Groovy Joe: Ice Cream and Dinosaurs (Eric Litwin, Tom Lichtenheld)
In his debut adventure, Groovy Joe faces three roaring dinosaurs hungry for his doggy ice cream. But Joe knows just what to do and soon enough he has them all sharing while moving and singing along. Signature rhyme, repetition, and musical writing style, combined with wild and witty illustrations come together to create an unforgettable new character who embodies positivity, creativity, and kindness. You can also download free Groovy Joe songs from the Groovy Joe website.
They All Saw A Cat (Brendan Wenzel)
The cat walked through the world, with its whiskers, ears, and paws...In this glorious celebration of observation, curiosity, and imagination, Brendan Wenzel shows us the many lives of one cat, and how perspective shapes what we see. When you see a cat, what do you see? I like this book for art classes and lesson on perspective.
Pirasaurs (Josh Funk)
Pirates + dinosaurs= a lot of happy readers! Meet the Pirasaurs, a ragtag team of seasoned pirate dinosaurs looking for adventure and treasure. There's fearsome Captain Rex, golden-toothed Velocimate, one-eyed Bronto Beard, and more fearsome, buccaneering beasts....as well as one new recruit who may be small, but who's eager to prove he can learn the ropes and find his place on the team. Great for National Talk Like A Pirate Day, coming up on September 19.
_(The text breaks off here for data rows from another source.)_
-- ==== Sys2Proof/Tests/Slice0.lean ====
section
/-! SUPPORT. The model's own tests. Expected values are the vectors of 95_test_vectors.md (their ids stand in the
comments) or are written out from the rule a comment names. The last part holds one witness for the hypotheses of each
statement of the obligations file. -/

namespace Sys2Proof.Tests

open Sys2Proof.Machine

/-- The ports with a request on them and outputs that no operation of these tests answers. -/
def ports (op : Op) (a b c d : Word) : State := ⟨⟨op, a, b, c, d⟩, ⟨0xBAD#64, 0xBAD#64, 0xBAD#64, 0xBAD#64⟩⟩

/-- The response of a step, none where it stops. -/
def stepAnswer (s : State) : Option Response :=
  match step s with
  | .next t => some t.resp
  | .fault f => nomatch f
  | .refused _ => none

/-! Ill-formed terms, one for each check of WellFormed.lean. -/

/-- R75: class index 7 is reserved. -/
theorem test_reserved_class_is_ill_formed : (Instr.permcls 7#3).wellFormed = false := by decide

theorem test_named_class_is_well_formed : (Instr.permcls 6#3).wellFormed = true := by decide

/-- P5: an unaligned address (H1). -/
theorem test_duty_aligned : (Instr.ptebuild 0x87000123#64 0x6#64).brokenDuties = [.alignedFrame] := by decide

/-- V-PB-9 (H5). -/
theorem test_duty_physical : (Instr.ptebuild 0x100000000000000#64 0x1#64).brokenDuties = [.frameInPhysicalSpace] := by
  decide

/-- V-PB-8 (H4). -/
theorem test_duty_flags : (Instr.ptebuild 0x87000000#64 0x407#64).brokenDuties = [.flagsInRegion] := by decide

/-- R143: several contracts broken at once. -/
theorem test_duties_together :
    (Instr.ptebuild 0x100000000000001#64 0x400#64).brokenDuties =
      [.alignedFrame, .frameInPhysicalSpace, .flagsInRegion] := by decide

/-- V-CO-6, V-CO-7, V-CO-8, V-CO-9 (H2), each field in turn. -/
theorem test_duty_fields :
    [Instr.compose 0#64 0#64 0#64 0x1000#64, .compose 0#64 0#64 0x200#64 0#64, .compose 0#64 0x200#64 0#64 0#64,
      .compose 0x200#64 0#64 0#64 0#64].map Instr.brokenDuties = List.replicate 4 [.fieldsInRange] := by decide

/-- V-PF-14 to V-PF-17 (H6): the zero mask, several bits, a bit above 9. -/
theorem test_duty_single_flag :
    [Instr.pteflag 0x21C00007#64 0#64, .pteflag 0x21C00005#64 0xE#64, .pteflag 0x21C00007#64 0x400#64].map
      Instr.brokenDuties = List.replicate 3 [.singleFlag] := by decide

/-- V-PF-12 and V-PF-13 (H3): on an invalid entry only the V test is in contract. -/
theorem test_duty_valid :
    [Instr.pteflag 0x21C00006#64 0x1#64, .pteflag 0x21C00006#64 0x2#64, .pteaddr 0x21C00006#64,
      .pteleaf 0x21C00006#64].map Instr.brokenDuties =
      [[], [.validConfirmed], [.validConfirmed], [.validConfirmed]] := by decide

theorem test_duty_named_class : (Instr.permcls 7#3).brokenDuties = [.namedClass] := by decide

/-! Decoding: for each operation the code of R72 written out, with operands on the ports of R73. -/

theorem test_decode_decomp : decode ⟨0b0000#4, 0x3000#64, 1#64, 2#64, 3#64⟩ = .instr (.decomp 0x3000#64) := by decide

theorem test_decode_compose :
    decode ⟨0b0001#4, 1#64, 2#64, 3#64, 4#64⟩ = .instr (.compose 1#64 2#64 3#64 4#64) := by decide

theorem test_decode_frameno : decode ⟨0b0010#4, 0x87654000#64, 1#64, 2#64, 3#64⟩ = .instr (.frameno 0x87654000#64) := by
  decide

theorem test_decode_ptebuild :
    decode ⟨0b0011#4, 0x87000000#64, 0x7#64, 2#64, 3#64⟩ = .instr (.ptebuild 0x87000000#64 0x7#64) := by decide

theorem test_decode_pteaddr : decode ⟨0b0100#4, 0x21C00007#64, 1#64, 2#64, 3#64⟩ = .instr (.pteaddr 0x21C00007#64) := by
  decide

theorem test_decode_pteflag :
    decode ⟨0b0101#4, 0x21C00007#64, 0x4#64, 2#64, 3#64⟩ = .instr (.pteflag 0x21C00007#64 0x4#64) := by decide

theorem test_decode_pteleaf : decode ⟨0b0110#4, 0x21C00001#64, 1#64, 2#64, 3#64⟩ = .instr (.pteleaf 0x21C00001#64) := by
  decide

/-- V-PC-9: `a[63:3]` is ignored. -/
theorem test_decode_permcls : decode ⟨0b0111#4, 0xA#64, 1#64, 2#64, 3#64⟩ = .instr (.permcls 2#3) := by decide

theorem test_decode_reserved : decode ⟨0b1000#4, 0x3000#64, 0#64, 0#64, 0#64⟩ = .reserved 8#4 := by decide

set_option exponentiation.threshold 300 in
/-- R70: `(op, a, b, c, d)` with `op` at the top and `d` at the bottom. -/
theorem test_vector_layout :
    (Request.mk 0x3#4 0x87000000#64 0x7#64 0x1#64 0x2#64).toVector =
      0x30000000087000000000000000000000700000000000000010000000000000002#260 := by decide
  1. Can you clarify what ages are young adult and what are middle grades?

    1. Hi, Heidi,
      For me, young adult is upper-MS and high scool, so maybe grades 8+. Middle grades is grades 5-8. It's a little fuzzy because maturity levels vary so widely at this age.

  2. Yes, I would say The Bronze Key is firmly Middle Grade while The Scourge is high MG to YA.